Tuesday, March 10, 2015

Apache Storm: How to add external JARs or packages into CLASSPATH while running 'storm jar'?

I have been playing with 'storm-kafka' and 'storm-hbase' lately. Basically, they are projects/tools that one can use to integrate Kafka and HBase with storm.

My project was to have Kafka as spout and HBase as bolt. In other words, my application will pull data from Kafka and then write the output to HBase. In other other words (pun intended :), I need to have the storm-kafka and storm-hbase JAR included when I run my Storm topology.

There are a few ways to do this:
(1) Put the JARs under STORM_BASE_DIR
(2) Put the JARs under STORM_BASE_DIR/lib
(3) Put the package under STORM_CONF_DIR
(4) Include the package into the topology JAR

After trying the above few methods, my favourite is method #4. However, it is not without its own pain points.

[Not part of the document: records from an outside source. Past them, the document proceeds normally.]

-- ==== Sys2Proof/Decode.lean ====
section
/-! DEFINITION. The command word: its fields, the decoder (total, reading no state, rejecting by
name), and after it the encoder, both from the tables of 30_encoding.md R90, R91, R96. -/

namespace Sys2Proof

/-- `OPC = w[63:56]` (30_encoding.md R93). -/
def opcField (w : Word64) : Byte := w.extractLsb' 56 8

/-- `RSV = w[55:32]` (30_encoding.md R93). -/
def rsvField (w : Word64) : BitVec 24 := w.extractLsb' 32 24

/-- `ARG = w[31:0]` (30_encoding.md R93). -/
def argField (w : Word64) : Word32 := w.extractLsb' 0 32

/-- A format-Z word: ARG must be 0 (30_encoding.md R91). -/
def formatZ (w : Word64) (i : Instr) : Decoded :=
  if argField w = 0#32 then .command i else .illegal .operandInFormatZ

/-- A format-A word: ARG is the operand, taken as is (30_encoding.md R91, R92). -/
def formatA (w : Word64) (i : Word32 → Instr) : Decoded := .command (i (argField w))

/-- The decoder (30_encoding.md R93, R96, R97). -/
def decode (w : Word64) : Decoded :=
  if rsvField w = 0#24 then
    match (opcField w).toNat with
    | 0x01 => formatZ w .sysReset
    | 0x02 => formatA w .sysRdreg
    | 0x10 => formatZ w .fmClear
    | 0x11 => formatA w .fmPush
    | 0x12 => formatZ w .fmSeal
    | 0x13 => formatZ w .fmNsym
    | 0x14 => formatA w .fmLow
    | 0x15 => formatA w .fmHigh
    | 0x16 => formatZ w .fmTotal
    | 0x20 => formatA w .encInit
    | 0x21 => formatA w .encWrite
    | 0x22 => formatZ w .encFinish
    | 0x30 => formatA w .decInit
    | 0x31 => formatZ w .decRead
    | _ => .illegal .unassignedOpcode
  else .illegal .reservedField

/-- The opcode of a command (30_encoding.md R96). -/
def Instr.opcode : Instr → Byte
  | .sysReset => 0x01#8
  | .sysRdreg _ => 0x02#8
  | .fmClear => 0x10#8
  | .fmPush _ => 0x11#8
  | .fmSeal => 0x12#8
  | .fmNsym => 0x13#8
  | .fmLow _ => 0x14#8
  | .fmHigh _ => 0x15#8
  | .fmTotal => 0x16#8
  | .encInit _ => 0x20#8
  | .encWrite _ => 0x21#8
  | .encFinish => 0x22#8
  | .decInit _ => 0x30#8
  | .decRead => 0x31#8

/-- The format of a command (30_encoding.md R96). -/
def Instr.format : Instr → Format
  | .sysReset | .fmClear | .fmSeal | .fmNsym | .fmTotal | .encFinish | .decRead => .Z
  | .sysRdreg _ | .fmPush _ | .fmLow _ | .fmHigh _ | .encInit _ | .encWrite _ | .decInit _ => .A

/-- The operand of a command, 0 for format Z (30_encoding.md R91, R92). -/
def Instr.arg : Instr → Word32
  | .sysReset | .fmClear | .fmSeal | .fmNsym | .fmTotal | .encFinish | .decRead => 0#32
  | .sysRdreg a | .fmPush a | .fmLow a | .fmHigh a | .encInit a | .encWrite a | .decInit a => a

/-- The encoder: OPC, then 24 zeros, then ARG (30_encoding.md R90, R100). -/
def encode (i : Instr) : Word64 := (i.opcode ++ (0#24 ++ i.arg) : BitVec (8 + (24 + 32)))

/-- The instruction the decoder reads from a table row's word: one 64-bit word, bit 0 its least
significant bit, the bits above `nbits` zero (30_encoding.md R90, R99). -/
def decodeTableWord (nbits w : Nat) : Option Instr :=
  match decode (BitVec.ofNat 64 (w % 2 ^ nbits)) with
  | .command i => some i
  | .illegal _ => none

end Sys2Proof
end

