-- ==== Sys2Proof/Machine/Coder.lean ====
section
/-! DEFINITION. The coder core: the pure functions ENC and DEC share (41_coder_core.md), exact on
naturals (00_scope.md R11, R12), with the bit actions of the two units and the symbol search. -/

namespace Sys2Proof.Machine

/-! ## Constants of the state width (41_coder_core.md R130) -/

/-- `full_range = 2^N`. -/
def fullRange (N : Nat) : Nat := 2 ^ N

/-- `half_range = 2^(N-1)`. -/
def halfRange (N : Nat) : Nat := 2 ^ (N - 1)

/-- `quarter_range = 2^(N-2)` for N >= 2, and 0 for N = 1 (R131; log 7). -/
def quarterRange (N : Nat) : Nat := if 2 ≤ N then 2 ^ (N - 2) else 0

/-- `minimum_range = quarter_range + 2`. -/
def minimumRange (N : Nat) : Nat := quarterRange N + 2

/-- `state_mask = 2^N - 1`. -/
def stateMask (N : Nat) : Nat := 2 ^ N - 1

/-! ## Narrowing (41_coder_core.md R134) -/

/-- `Narrow`: the product first, then the division; both bounds from the old `low` and `range`. -/
def narrow (low high symlow symhigh total : Nat) : Nat × Nat :=
  let range := high - low + 1
  (low + range * symlow / total, low + range * symhigh / total - 1)

/-! ## Renormalisation (41_coder_core.md R135 to R137) -/

/-- The four outcomes of the renormalisation test (R135). -/
inductive RenormClass where
  | Z
  | O
  | U
  | S
  deriving DecidableEq, Repr

/-- `RenormClass`, the first test that holds (R135). -/
def renormClass (N low high : Nat) : RenormClass :=
  if high < halfRange N then .Z
  else if halfRange N ≤ low then .O
  else if quarterRange N ≤ low ∧ high < 3 * quarterRange N then .U
  else .S

/-- What a class subtracts before the shift (R136). -/
def RenormClass.sub (N : Nat) : RenormClass → Nat
  | .Z => 0
  | .O => halfRange N
  | .U => quarterRange N
  | .S => 0

/-- `ShiftLow`: the bit shifted in is 0 (R136). -/
def shiftLow (N : Nat) (c : RenormClass) (v : Nat) : Nat := ((v - c.sub N) <<< 1) &&& stateMask N

/-- `ShiftHigh`: the bit shifted in is 1 (R136). -/
def shiftHigh (N : Nat) (c : RenormClass) (v : Nat) : Nat := (((v - c.sub N) <<< 1) &&& stateMask N) ||| 1

/-- `ShiftCode`: the bit shifted in comes from the source (R136). -/
def shiftCode (N : Nat) (c : RenormClass) (v : Nat) (b : Bit) : Nat :=
  (((v - c.sub N) <<< 1) &&& stateMask N) ||| b.toNat

/-- How a renormalisation loop ends. -/
inductive LoopEnd (σ : Type) where
  /-- Class S: the bounds and what the bit actions have gathered. -/
  | stop (low high : Nat) (acc : σ)
  /-- A bit action refused: the pending counter is full (42_enc.md R152). -/
  | abort
  /-- Not at class S after the allowed iterations (R143 says this never happens; log 5). -/
  | stuck
  deriving DecidableEq, Repr

/-- The renormalisation loop, common shape (R137): stop at class S, else apply the class's bit action
and rescale the bounds. The iterations are counted down from the bound of R143 (log 5). -/
def renormLoop {σ : Type} (N : Nat) (act : RenormClass → σ → Option σ) : Nat → Nat → Nat → σ → LoopEnd σ
  | fuel, low, high, acc =>
    let c := renormClass N low high
    if c = .S then .stop low high acc
    else
      match fuel with
      | 0 => .stuck
      | fuel + 1 =>
        match act c acc with
        | none => .abort
        | some acc => renormLoop N act fuel (shiftLow N c low) (shiftHigh N c high) acc

/-! ## The encoder's bit action (42_enc.md R152, R153) -/

/-- `Emit`: the bit, then the pending complements; nothing is pending afterwards (R153). -/
def emit (out : List Bit) (pend : Nat) (b : Bit) : List Bit × Nat :=
  (out ++ [b] ++ List.replicate pend (!b), 0)

/-- Class Z emits 0, class O emits 1, class U defers one bit, refused when the counter is at PMAX (R152). -/
def encodeBit (pmax : Nat) : RenormClass → List Bit × Nat → Option (List Bit × Nat)
  | .Z, (out, pend) => some (emit out pend false)
  | .O, (out, pend) => some (emit out pend true)
  | .U, (out, pend) => if pend = pmax then none else some (out, pend + 1)
  | .S, acc => some acc

/-! ## The decoder's bit action (43_dec.md R166 to R168) -/

/-- Every class takes one source bit into `code`; the pair is `code` and the read position (R167). -/
def decodeBit (N : Nat) (inp : List Bit) : RenormClass → Nat × Nat → Option (Nat × Nat)
  | c, (code, pos) => some (shiftCode N c code (srcBit inp pos), pos + 1)

/-- Priming: `n` source bits into `code`, the first one most significant; `code` and position (R166). -/
def primeCode (inp : List Bit) : Nat → Nat → Nat → Nat × Nat
  | 0, code, pos => (code, pos)
  | n + 1, code, pos => primeCode inp n ((code <<< 1) ||| (srcBit inp pos).toNat) (pos + 1)

/-- `ScaledValue` (R168). -/
def scaledValue (low high code total : Nat) : Nat :=
  let range := high - low + 1
  let offset := code - low
  ((offset + 1) * total - 1) / range

/-- The binary search of 40_fm.md R120 over `[start, stop)`; `none` if an entry it reads was never
written (log 4). The width of the range halves, so 32 rounds settle any 32-bit NSYM. -/
def searchSymbol (cum : Memory) (value : Nat) : Nat → Nat → Nat → Option Nat
  | 0, start, _ => some start
  | fuel + 1, start, stop =>
    if stop - start > 1 then
      let mid := (start + stop) >>> 1
      match memRead cum mid with
      | none => none
      | some c =>
        if c.toNat > value then searchSymbol cum value fuel start mid
        else searchSymbol cum value fuel mid stop
    else some start

/-- `FindSymbol` (40_fm.md R119), by the search of R120. -/
def findSymbol (cum : Memory) (nsym value : Nat) : Option Nat := searchSymbol cum value 32 0 nsym

end Sys2Proof.Machine
end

Let me explain why I do not like the other methods.

Method #1
=======
By putting JARs into STORM_BASE_DIR, I have a feeling that I have 'corrupted' the directory. Messing up a standard directory of a product is not my cup of tea.

Method #2
=======
See Method #1 above.

Method #3
=======
Since the storm.py codes do not search the directory declared as STORM_CONF_DIR (or USER_CONF_DIR) for JARs, you would have to put the package files in that directory. How many times have I said 'messy'? :)

Now, let's discuss Method #4. I say it is my favourite, but I never say it is the best. That is because it will grow your JAR file size greatly if you have some really big external JARs to include (beside your topology). However, I feel that it is the most acceptable approach because it is more manageable than the other methods (at least to me :).

Hence, if you are looking into including or adding external JARs while running your Storm topology, I would suggest you to include those JARs into your topology JAR for the time being until there is a neater way to do this!

NOTE:
Environment = HDP 2.2 (Storm 0.9.3)



Source codes of storm.py and how CLASSPATH is determined

7 comments:

  1. Can you throw more light on method #4? I packaged into one jar with the external jars and still there is the same problem. It cannot locate the external jars.

    ReplyDelete
  2. Hi, sorry for the late reply, have been busy with work and family lately.
    I have a few questions for you:
    (1) How did you package the external jars together with your topology? Can you share the "jar tvf " output?
    (2) When you say it cannot locate the external JARs, I would assume you got errors when executing "storm jar", right?

    ReplyDelete
    Replies
    1. HI, Thanks for the reply.
      1. I exported the project as jar keeping all the required jars in the project root and adding them to the build path.
      2. Yes. While trying to execute with storm jar only it gave the error.

      Delete
    2. And also can you answer this http://stackoverflow.com/questions/30800240/storm-supervisor-exits-when-processing-event ? I have this error in production cluster.

      Delete
  3. Hi. I am very sorry for late reply.

    I was wrong in saying that I packaged into one jar. Could you suggest some method in packaging into one jar. I do not know how to use maven also. I have written all my code and starting new project will be a painful task for me.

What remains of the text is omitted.